= Beginning of Section =
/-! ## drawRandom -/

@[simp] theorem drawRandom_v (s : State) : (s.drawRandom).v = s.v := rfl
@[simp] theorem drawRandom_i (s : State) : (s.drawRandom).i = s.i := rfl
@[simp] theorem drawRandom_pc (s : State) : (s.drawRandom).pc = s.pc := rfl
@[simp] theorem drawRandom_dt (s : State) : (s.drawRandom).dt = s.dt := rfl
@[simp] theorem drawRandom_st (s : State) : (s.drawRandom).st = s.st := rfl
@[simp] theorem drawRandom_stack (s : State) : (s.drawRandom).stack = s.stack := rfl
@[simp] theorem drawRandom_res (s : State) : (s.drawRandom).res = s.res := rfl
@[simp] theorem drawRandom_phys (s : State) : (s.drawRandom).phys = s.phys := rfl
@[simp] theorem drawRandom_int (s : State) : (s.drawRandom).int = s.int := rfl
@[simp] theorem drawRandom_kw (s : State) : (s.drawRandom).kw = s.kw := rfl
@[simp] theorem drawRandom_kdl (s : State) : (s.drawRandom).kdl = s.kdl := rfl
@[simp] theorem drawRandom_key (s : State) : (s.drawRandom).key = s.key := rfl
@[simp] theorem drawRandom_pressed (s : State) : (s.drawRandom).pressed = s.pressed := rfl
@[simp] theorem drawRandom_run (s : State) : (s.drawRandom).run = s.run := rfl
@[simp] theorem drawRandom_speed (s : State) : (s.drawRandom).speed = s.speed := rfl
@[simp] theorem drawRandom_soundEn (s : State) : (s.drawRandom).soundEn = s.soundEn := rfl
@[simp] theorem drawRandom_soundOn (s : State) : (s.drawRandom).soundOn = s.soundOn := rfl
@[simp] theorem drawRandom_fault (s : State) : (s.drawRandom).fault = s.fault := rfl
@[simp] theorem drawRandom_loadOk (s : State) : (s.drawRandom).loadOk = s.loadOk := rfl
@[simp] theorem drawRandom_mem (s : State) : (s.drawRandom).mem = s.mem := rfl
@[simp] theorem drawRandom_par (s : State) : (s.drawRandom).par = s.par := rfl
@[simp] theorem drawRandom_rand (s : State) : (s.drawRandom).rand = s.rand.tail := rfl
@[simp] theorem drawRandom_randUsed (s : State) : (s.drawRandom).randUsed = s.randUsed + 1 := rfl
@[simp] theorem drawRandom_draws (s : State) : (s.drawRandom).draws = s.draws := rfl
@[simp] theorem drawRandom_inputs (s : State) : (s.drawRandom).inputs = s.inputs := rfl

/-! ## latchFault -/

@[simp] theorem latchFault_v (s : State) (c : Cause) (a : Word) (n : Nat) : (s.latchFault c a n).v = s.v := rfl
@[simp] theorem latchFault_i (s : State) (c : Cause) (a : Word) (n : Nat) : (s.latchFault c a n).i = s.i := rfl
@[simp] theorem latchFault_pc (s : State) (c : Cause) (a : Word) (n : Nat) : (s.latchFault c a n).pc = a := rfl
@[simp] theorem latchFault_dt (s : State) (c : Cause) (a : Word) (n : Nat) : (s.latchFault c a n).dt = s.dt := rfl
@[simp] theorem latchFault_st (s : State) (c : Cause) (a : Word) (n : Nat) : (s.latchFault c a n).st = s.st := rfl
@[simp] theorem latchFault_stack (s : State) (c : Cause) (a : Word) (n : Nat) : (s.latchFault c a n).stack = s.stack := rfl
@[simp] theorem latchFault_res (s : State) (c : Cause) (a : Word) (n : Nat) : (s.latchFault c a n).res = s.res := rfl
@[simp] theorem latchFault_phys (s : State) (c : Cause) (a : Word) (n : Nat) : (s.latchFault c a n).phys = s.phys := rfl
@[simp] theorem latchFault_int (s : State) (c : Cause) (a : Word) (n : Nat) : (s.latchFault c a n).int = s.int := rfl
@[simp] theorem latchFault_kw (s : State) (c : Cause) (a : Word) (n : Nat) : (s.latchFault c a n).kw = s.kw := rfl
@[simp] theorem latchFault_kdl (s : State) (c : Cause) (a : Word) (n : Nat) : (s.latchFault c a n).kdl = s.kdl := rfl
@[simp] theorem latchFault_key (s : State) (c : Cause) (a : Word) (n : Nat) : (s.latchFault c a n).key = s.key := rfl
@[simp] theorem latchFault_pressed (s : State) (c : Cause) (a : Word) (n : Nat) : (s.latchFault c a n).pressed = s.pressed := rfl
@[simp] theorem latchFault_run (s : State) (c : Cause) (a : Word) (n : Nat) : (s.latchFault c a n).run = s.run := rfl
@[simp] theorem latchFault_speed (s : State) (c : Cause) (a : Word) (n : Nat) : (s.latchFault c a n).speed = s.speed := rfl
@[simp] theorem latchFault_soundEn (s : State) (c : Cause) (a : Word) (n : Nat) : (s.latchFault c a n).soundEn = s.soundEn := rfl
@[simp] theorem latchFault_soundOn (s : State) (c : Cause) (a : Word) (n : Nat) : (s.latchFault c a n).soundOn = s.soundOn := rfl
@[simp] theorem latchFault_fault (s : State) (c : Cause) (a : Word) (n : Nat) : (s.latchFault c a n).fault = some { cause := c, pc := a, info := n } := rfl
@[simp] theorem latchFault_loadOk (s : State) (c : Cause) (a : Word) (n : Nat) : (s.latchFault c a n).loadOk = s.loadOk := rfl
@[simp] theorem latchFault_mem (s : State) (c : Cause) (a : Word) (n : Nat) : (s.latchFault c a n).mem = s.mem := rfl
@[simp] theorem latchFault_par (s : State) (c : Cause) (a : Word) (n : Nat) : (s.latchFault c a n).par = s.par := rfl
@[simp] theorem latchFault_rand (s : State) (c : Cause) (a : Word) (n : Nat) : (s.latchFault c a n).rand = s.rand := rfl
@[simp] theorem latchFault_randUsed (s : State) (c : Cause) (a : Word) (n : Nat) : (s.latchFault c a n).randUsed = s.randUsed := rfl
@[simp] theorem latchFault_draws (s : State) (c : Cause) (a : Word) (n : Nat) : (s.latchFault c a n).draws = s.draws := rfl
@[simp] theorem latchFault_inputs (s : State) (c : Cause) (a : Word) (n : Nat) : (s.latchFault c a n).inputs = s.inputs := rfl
= End of Section =
▶ EXERCISE
Out of the data above, give again only the lines starting at the one holding "(s.drawRandom).res = s.res := rfl" and ending at the one holding "(s.drawRandom).speed = s.speed := rfl", unchanged.

▶ ANSWER TO THE PROBLEM
@[simp] theorem drawRandom_res (s : State) : (s.drawRandom).res = s.res := rfl
@[simp] theorem drawRandom_phys (s : State) : (s.drawRandom).phys = s.phys := rfl
@[simp] theorem drawRandom_int (s : State) : (s.drawRandom).int = s.int := rfl
@[simp] theorem drawRandom_kw (s : State) : (s.drawRandom).kw = s.kw := rfl
@[simp] theorem drawRandom_kdl (s : State) : (s.drawRandom).kdl = s.kdl := rfl
@[simp] theorem drawRandom_key (s : State) : (s.drawRandom).key = s.key := rfl
@[simp] theorem drawRandom_pressed (s : State) : (s.drawRandom).pressed = s.pressed := rfl
@[simp] theorem drawRandom_run (s : State) : (s.drawRandom).run = s.run := rfl
@[simp] theorem drawRandom_speed (s : State) : (s.drawRandom).speed = s.speed := rfl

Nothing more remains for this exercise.